Friday, February 12, 2010

Unique Asthma and common sense

I've been lucky all my life to have doctors who pretty much let me do what I want. While I've had pharmacists question my inhaler use in the past, I have never had a doctor tell me to quit using it so much.

Now I'm not saying my doctors aren't concerned, just that I've been fortunate to have doctors that understand that not all asthmatics fit into the "guidelines." Sure most asthmatics shouldn't need to use their rescue inhaler more often than once or twice in a two week period, but some asthmatics -- like me and perhaps you -- need it more often.

I wrote about how I was a bronchodilatoraholic (well, I suppose, once you're a bronchodilatoraholic you always are) once or twice on my other blogs, and I have had people email me to tell me my asthma is out of control if I use it as much as I claim. When, in fact, my asthma is controlled. Thus, rescue inhaler frequency isn't always an indicator of asthma control.

My family members who have seen my asthma first hand (my wife, my mom and dad when I was growing up, my brothers, grandparents, uncles and aunts, coworkers and the like) never question that I'm taking my inhaler. They never say things like, "Golly gee, don't you think you're using that a bit much!"

In fact, my doctors are the same. It's called common sense. Like with any other thing in life, nothing goes according to the plan. You can't go to doctor school expecting every time you have an asthmatic you can give the exact same analysis, the same medicine, and expect the same results. Why? Because in the real world, people have unique asthma

And, thankfully, people in my life, including my doctors, have always had a certain level of common sense not to make me feel uncomfortable about my inhaler overuse, my bronchodilatoraholism. However, I usually don't give them the chance, since puffing was usually done in private.

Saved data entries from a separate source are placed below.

-- ==== Sys2Proof/Word.lean ====
section
/-! DEFINITION. The word types of the block: every register, memory byte and field is an unsigned number of a stated width
(00_scope.md R7). -/

namespace Sys2Proof

/-- A memory byte or a general register (00_scope.md R5, V_WIDTH = 8). -/
abbrev Byte := BitVec 8

/-- An instruction word, the index register, the program counter or a stack entry: 16 bits (00_scope.md R5). -/
abbrev Word := BitVec 16

/-- A general register's index 0x0..0xF, and likewise a key's (10_state.md R20, R27). -/
abbrev RegIdx := Fin 16

end Sys2Proof
end

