-- ==== Sys2Proof/Syntax.lean ====
section
/-! DEFINITION. The instructions: one constructor per row of spec/opcode_table.json (30_encoding.md R84). Field names as in
30_encoding.md R80. The nibbles the decoder ignores (R83) are kept (`x` of CLS and RET, `n` of 5XY- and 9XY-), so that a
constructor holds every bit of its word: a fatal error records the whole word (60_exceptions.md R222). -/

namespace Sys2Proof

/-- An instruction with its operands (30_encoding.md R82). -/
inductive Instr
  /-- 0-E0 CLS (40_display.md R110); `x` is the ignored nibble. -/
  | cls (x : BitVec 4)
  /-- 0-EE RET (41_control_flow.md R122); `x` is the ignored nibble. -/
  | ret (x : BitVec 4)
  /-- 1NNN JP addr (41_control_flow.md R123). -/
  | jp (nnn : BitVec 12)
  /-- 2NNN CALL addr (41_control_flow.md R124). -/
  | call (nnn : BitVec 12)
  /-- 3XNN SE Vx, byte (41_control_flow.md R125). -/
  | seByte (x : RegIdx) (nn : Byte)
  /-- 4XNN SNE Vx, byte (41_control_flow.md R126). -/
  | sneByte (x : RegIdx) (nn : Byte)
  /-- 5XY- SE Vx, Vy (41_control_flow.md R127); `n` is the ignored nibble. -/
  | seReg (x y : RegIdx) (n : BitVec 4)
  /-- 6XNN LD Vx, byte (42_alu.md R140). -/
  | ldByte (x : RegIdx) (nn : Byte)
  /-- 7XNN ADD Vx, byte (42_alu.md R141). -/
  | addByte (x : RegIdx) (nn : Byte)
  /-- 8XY0 LD Vx, Vy (42_alu.md R142). -/
  | ldReg (x y : RegIdx)
  /-- 8XY1 OR Vx, Vy (42_alu.md R143). -/
  | orReg (x y : RegIdx)
  /-- 8XY2 AND Vx, Vy (42_alu.md R144). -/
  | andReg (x y : RegIdx)
  /-- 8XY3 XOR Vx, Vy (42_alu.md R145). -/
  | xorReg (x y : RegIdx)
  /-- 8XY4 ADD Vx, Vy (42_alu.md R146). -/
  | addReg (x y : RegIdx)
  /-- 8XY5 SUB Vx, Vy (42_alu.md R147). -/
  | subReg (x y : RegIdx)
  /-- 8XY6 SHR Vx, Vy (42_alu.md R148). -/
  | shr (x y : RegIdx)
  /-- 8XY7 SUBN Vx, Vy (42_alu.md R149). -/
  | subn (x y : RegIdx)
  /-- 8XYE SHL Vx, Vy (42_alu.md R150). -/
  | shl (x y : RegIdx)
  /-- 9XY- SNE Vx, Vy (41_control_flow.md R128); `n` is the ignored nibble. -/
  | sneReg (x y : RegIdx) (n : BitVec 4)
  /-- ANNN LD I, addr (43_index_memory.md R170). -/
  | ldI (nnn : BitVec 12)
  /-- BNNN JP V0, addr (41_control_flow.md R129). -/
  | jpV0 (nnn : BitVec 12)
  /-- CXNN RND Vx, byte (42_alu.md R151). -/
  | rnd (x : RegIdx) (nn : Byte)
  /-- DXYN DRW Vx, Vy, nibble (40_display.md R111); `n` is the number of rows, 0..15. -/
  | drw (x y : RegIdx) (n : Fin 16)
  /-- EX9E SKP Vx (44_keys_timers.md R190). -/
  | skp (x : RegIdx)
  /-- EXA1 SKNP Vx (44_keys_timers.md R191). -/
  | sknp (x : RegIdx)
  /-- FX07 LD Vx, DT (44_keys_timers.md R192). -/
  | ldVxDt (x : RegIdx)
  /-- FX0A LD Vx, K (44_keys_timers.md R193). -/
  | ldVxK (x : RegIdx)
  /-- FX15 LD DT, Vx (44_keys_timers.md R194). -/
  | ldDtVx (x : RegIdx)
  /-- FX18 LD ST, Vx (44_keys_timers.md R195). -/
  | ldStVx (x : RegIdx)
  /-- FX1E ADD I, Vx (43_index_memory.md R171). -/
  | addI (x : RegIdx)
  /-- FX29 LD F, Vx (43_index_memory.md R172). -/
  | ldF (x : RegIdx)
  /-- FX33 LD B, Vx (43_index_memory.md R173). -/
  | ldB (x : RegIdx)
  /-- FX55 LD [I], Vx (43_index_memory.md R174). -/
  | store (x : RegIdx)
  /-- FX65 LD Vx, [I] (43_index_memory.md R175). -/
  | load (x : RegIdx)
  deriving DecidableEq, Repr

end Sys2Proof
end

Today I couldn't care less, but when I was a kid I felt stupid enough using that darn thing. I wrote about it recently on this blog how carrying that thing in my pocket in itself was embarrassing. And, to use it in front of people, only generated looks and questions I didn't want to deal with.

So, understanding that perhaps, my doctor never questioned me. Perhaps the common sense part of his brain understood that Rick Frea has unique asthma. He has asthma that does not fit into the textbook.

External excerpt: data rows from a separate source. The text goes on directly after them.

/-- Drawing the same sprite twice at one place gives the display back, whatever the sprite and the edge policy
(95_test_vectors.md L1-4). -/
def Obligations.DrawingTwiceRestoresTheDisplay : Prop :=
  ∀ (edge : Config.DrawEdge) (x0 y0 : Nat) (sprite : List Byte) (d : Display),
    (drawSprite edge x0 y0 sprite (drawSprite edge x0 y0 sprite d).1).1 = d

/-! ## Control flow and stack -/

/-- R122: RET pops PC, the slot keeps its value; on an empty stack it is fatal and the Cycle's writes are discarded. -/
def Obligations.RetPopsThePc : Prop :=
  Row (OfClass0 0xEE) (fun w => .ret (fieldX w)) ∧
  ∀ (z : BitVec 4) (s : State),
    (∀ h : 0 < s.sp.val, ∃ t, exec (.ret z) s = .next t ∧ t.pc = s.stack[s.sp.val - 1]'(by omega) ∧
      t.sp.val = s.sp.val - 1 ∧ SameRegsBut [] s t ∧ SameMemory s t ∧ t = { s with pc := t.pc, sp := t.sp }) ∧
    (s.sp.val = 0 → ∃ t, exec (.ret z) s = .next t ∧ FatalStop .stackUnderflow s t)

/-- R124: CALL pushes PC, the return address, and jumps; on a full stack it is fatal and pushes nothing. -/
def Obligations.CallPushesThePc : Prop :=
  Row (OfClass 0x2) (fun w => .call (fieldNNN w)) ∧
  ∀ (nnn : BitVec 12) (s : State),
    (∀ h : s.sp.val < Config.stackCapacity, ∃ t, exec (.call nnn) s = .next t ∧ t.stack[s.sp.val] = s.pc ∧
      (∀ k : Fin 16, k.val ≠ s.sp.val → t.stack[k.val] = s.stack[k.val]) ∧ t.sp.val = s.sp.val + 1 ∧
      t.pc.toNat = nnn.toNat ∧ SameRegsBut [] s t ∧ SameMemory s t ∧
      t = { s with pc := t.pc, sp := t.sp, stack := t.stack }) ∧
    (s.sp.val = Config.stackCapacity → ∃ t, exec (.call nnn) s = .next t ∧ FatalStop .stackOverflow s t)

/-- CALL then RET comes back to the instruction after the CALL, at every depth, whatever the subroutine did to PC
(95_test_vectors.md L1-3). -/
def Obligations.RetAfterCallReturnsBehindTheCall : Prop :=
  ∀ (nnn : BitVec 12) (z : BitVec 4) (p : Word) (s : State), s.sp.val < Config.stackCapacity →
    ∃ t u, exec (.call nnn) s = .next t ∧ exec (.ret z) { t with pc := p } = .next u ∧ u.pc = s.pc ∧ u.sp = s.sp

/-- R123: JP sets PC to the address field and changes nothing else. -/
def Obligations.JpSetsThePc : Prop :=
  Row (OfClass 0x1) (fun w => .jp (fieldNNN w)) ∧
  ∀ (nnn : BitVec 12) (s : State), ∃ t, exec (.jp nnn) s = .next t ∧ t.pc.toNat = nnn.toNat ∧ OnlyPc s t

/-- JP V0: the exact sum with V0, never cut to 12 bits (the spec's decision D32). -/
def Obligations.JpV0AddsV0 : Prop :=
  Row (OfClass 0xB) (fun w => .jpV0 (fieldNNN w)) ∧
  ∀ (nnn : BitVec 12) (s : State), ∃ t, exec (.jpV0 nnn) s = .next t ∧
    t.pc.toNat = nnn.toNat + (s.getV 0).toNat ∧ OnlyPc s t

/-- R125, R126: SE and SNE with a byte skip on equal and on not equal. -/
def Obligations.ByteSkips : Prop :=
  Row (OfClass 0x3) (fun w => .seByte (regX w) (fieldNN w)) ∧
  Row (OfClass 0x4) (fun w => .sneByte (regX w) (fieldNN w)) ∧
  ∀ (x : RegIdx) (nn : Byte) (s : State),
    (∃ t, exec (.seByte x nn) s = .next t ∧ t.pc = (if s.getV x = nn then s.pc + 2 else s.pc) ∧ OnlyPc s t) ∧
    (∃ t, exec (.sneByte x nn) s = .next t ∧ t.pc = (if s.getV x = nn then s.pc else s.pc + 2) ∧ OnlyPc s t)

/-- SE and SNE with two registers, whatever the ignored nibble (the spec's decision D6). -/
def Obligations.RegisterSkips : Prop :=
  Row (OfClassXY 0x5) (fun w => .seReg (regX w) (regY w) (fieldN w)) ∧
  Row (OfClassXY 0x9) (fun w => .sneReg (regX w) (regY w) (fieldN w)) ∧
  ∀ (x y : RegIdx) (n : BitVec 4) (s : State),
    (∃ t, exec (.seReg x y n) s = .next t ∧ t.pc = (if s.getV x = s.getV y then s.pc + 2 else s.pc) ∧ OnlyPc s t) ∧
    (∃ t, exec (.sneReg x y n) s = .next t ∧ t.pc = (if s.getV x = s.getV y then s.pc else s.pc + 2) ∧ OnlyPc s t)

/-- R190, R191: SKP and SKNP test the key numbered by the low nibble of V[X] (that nibble is the spec's decision D14). -/
def Obligations.KeySkips : Prop :=
  Row (OfClassNN 0xE 0x9E) (fun w => .skp (regX w)) ∧ Row (OfClassNN 0xE 0xA1) (fun w => .sknp (regX w)) ∧
  ∀ (x k : RegIdx) (s : State), (s.getV x).toNat % 16 = k.val →
    (∃ t, exec (.skp x) s = .next t ∧ t.pc = (if s.keys[k.val] = true then s.pc + 2 else s.pc) ∧ OnlyPc s t) ∧
    (∃ t, exec (.sknp x) s = .next t ∧ t.pc = (if s.keys[k.val] = true then s.pc else s.pc + 2) ∧ OnlyPc s t)

/-! ## Register load, arithmetic, logic, random -/

/-- R140, R141, R142: 6XNN, 7XNN and 8XY0 write V[X] only; the sum wraps and sets no flag. -/
def Obligations.LoadsAndAddImmediateWriteVx : Prop :=
  Row (OfClass 0x6) (fun w => .ldByte (regX w) (fieldNN w)) ∧
  Row (OfClass 0x7) (fun w => .addByte (regX w) (fieldNN w)) ∧
  Row (OfClassN 0x8 0x0) (fun w => .ldReg (regX w) (regY w)) ∧
  ∀ (x y : RegIdx) (nn : Byte) (s : State),
    (∃ t, exec (.ldByte x nn) s = .next t ∧ t.getV x = nn ∧ OnlyRegs [x] s t) ∧
    (∃ t, exec (.addByte x nn) s = .next t ∧ (t.getV x).toNat = ((s.getV x).toNat + nn.toNat) % 256 ∧
      OnlyRegs [x] s t) ∧
    (∃ t, exec (.ldReg x y) s = .next t ∧ t.getV x = s.getV y ∧ OnlyRegs [x] s t)

/-- R143, R144, R145: OR, AND and XOR write V[X] bit by bit and no flag; with LOGIC_VF_RESET = true, VF is cleared last. -/
def Obligations.LogicWritesVxBitwise : Prop :=
  Row (OfClassN 0x8 0x1) (fun w => .orReg (regX w) (regY w)) ∧
  Row (OfClassN 0x8 0x2) (fun w => .andReg (regX w) (regY w)) ∧
  Row (OfClassN 0x8 0x3) (fun w => .xorReg (regX w) (regY w)) ∧
  ∀ (x y : RegIdx) (s : State),
    (∃ t, exec (.orReg x y) s = .next t ∧ t.getV x = s.getV x ||| s.getV y ∧ OnlyRegs [x] s t) ∧
    (∃ t, exec (.andReg x y) s = .next t ∧ t.getV x = s.getV x &&& s.getV y ∧ OnlyRegs [x] s t) ∧
    (∃ t, exec (.xorReg x y) s = .next t ∧ t.getV x = s.getV x ^^^ s.getV y ∧ OnlyRegs [x] s t) ∧
    (∀ f : Byte → Byte → Byte,
      (logicUnder true f x y s).getV vf = 0 ∧
      (x ≠ vf → (logicUnder true f x y s).getV x = f (s.getV x) (s.getV y)) ∧
      OnlyRegs [x, vf] s (logicUnder true f x y s))

/-- ADD: the sum modulo 256 in V[X], the carry in VF; with X = F the carry is what VF keeps (the spec's decision D7). -/
def Obligations.AddWithCarry : Prop :=
  Row (OfClassN 0x8 0x4) (fun w => .addReg (regX w) (regY w)) ∧
  ∀ (x y : RegIdx) (s : State), ∃ t, exec (.addReg x y) s = .next t ∧
    (x ≠ vf → (t.getV x).toNat = ((s.getV x).toNat + (s.getV y).toNat) % 256) ∧
    (t.getV vf).toNat = (if 256 ≤ (s.getV x).toNat + (s.getV y).toNat then 1 else 0) ∧ OnlyRegs [x, vf] s t

/-- SUB and SUBN: the difference modulo 256 in V[X], not-borrow in VF, 1 on equality; with X = F the flag is what VF keeps
(the spec's decisions D7, D10). -/
def Obligations.SubtractWithNotBorrow : Prop :=
  Row (OfClassN 0x8 0x5) (fun w => .subReg (regX w) (regY w)) ∧
  Row (OfClassN 0x8 0x7) (fun w => .subn (regX w) (regY w)) ∧
  ∀ (x y : RegIdx) (s : State),
    (∃ t, exec (.subReg x y) s = .next t ∧
      (x ≠ vf → (t.getV x).toNat = ((s.getV x).toNat + 256 - (s.getV y).toNat) % 256) ∧
      (t.getV vf).toNat = (if (s.getV y).toNat ≤ (s.getV x).toNat then 1 else 0) ∧ OnlyRegs [x, vf] s t) ∧
    (∃ t, exec (.subn x y) s = .next t ∧
      (x ≠ vf → (t.getV x).toNat = ((s.getV y).toNat + 256 - (s.getV x).toNat) % 256) ∧
      (t.getV vf).toNat = (if (s.getV x).toNat ≤ (s.getV y).toNat then 1 else 0) ∧ OnlyRegs [x, vf] s t)

/-- SHR and SHL: V[X] shifted in place by one, VF the bit shifted out (the spec's decisions D7, D8). -/
def Obligations.ShiftsMoveTheLostBitToVf : Prop :=
  Row (OfClassN 0x8 0x6) (fun w => .shr (regX w) (regY w)) ∧
  Row (OfClassN 0x8 0xE) (fun w => .shl (regX w) (regY w)) ∧
  ∀ (x y : RegIdx) (s : State),
    (∃ t, exec (.shr x y) s = .next t ∧ (x ≠ vf → (t.getV x).toNat = (s.getV x).toNat / 2) ∧
      (t.getV vf).toNat = (s.getV x).toNat % 2 ∧ OnlyRegs [x, vf] s t) ∧
    (∃ t, exec (.shl x y) s = .next t ∧ (x ≠ vf → (t.getV x).toNat = (s.getV x).toNat * 2 % 256) ∧
      (t.getV vf).toNat = (s.getV x).toNat / 128 ∧ OnlyRegs [x, vf] s t)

And, when you have unique asthma, you need to treat it in a unique way. When you're short of breath, you test that rescue inhaler more often than you should. Then you realize the relief you get from it is worth any side effects that might transpire (Side effects are pretty minimal anyway).

Thankfully, most of the doctors I've had are wise to this fact. Considering I'm the worst asthmatic most of my doctors (minus the doctor's I had at the asthma hospital) ever treated, I often wonder how they obtained such patience with my asthma.

Common sense, people. It comes down to common sense. Either you have it or you don't, because it cannot be taught.


  1. Rick,I knew you went to NJ when you were young, but I had no idea your asthma was so severe. You should consider doing the SARP study in Pittsburgh. Dr Wenzel is looking for an articulate asthmatic to speak at the ATS convention this year in May. If you'r interested in being a study subject for SARP, I can arrange it for you.

  2. PS...I think you have a div tag that's open somewhere. Your blog is displaying funny.

  3. Thanks Steve. I just switched over to firefox (much faster) and for some reason it screwed up my blogs. Thankfully I keep a backup saved for just these occasions.

  4. Actually, I would classify my asthma as mild persistent. However, if I quit taking all my meds I would be severe persistent. According to the asthma guidelines, asthma severity is best measures off meds.

    I could be wrong though. My wife actually believes I'm worse than I think I am. Having lived with this all my life, I might have a tendency to underestimate.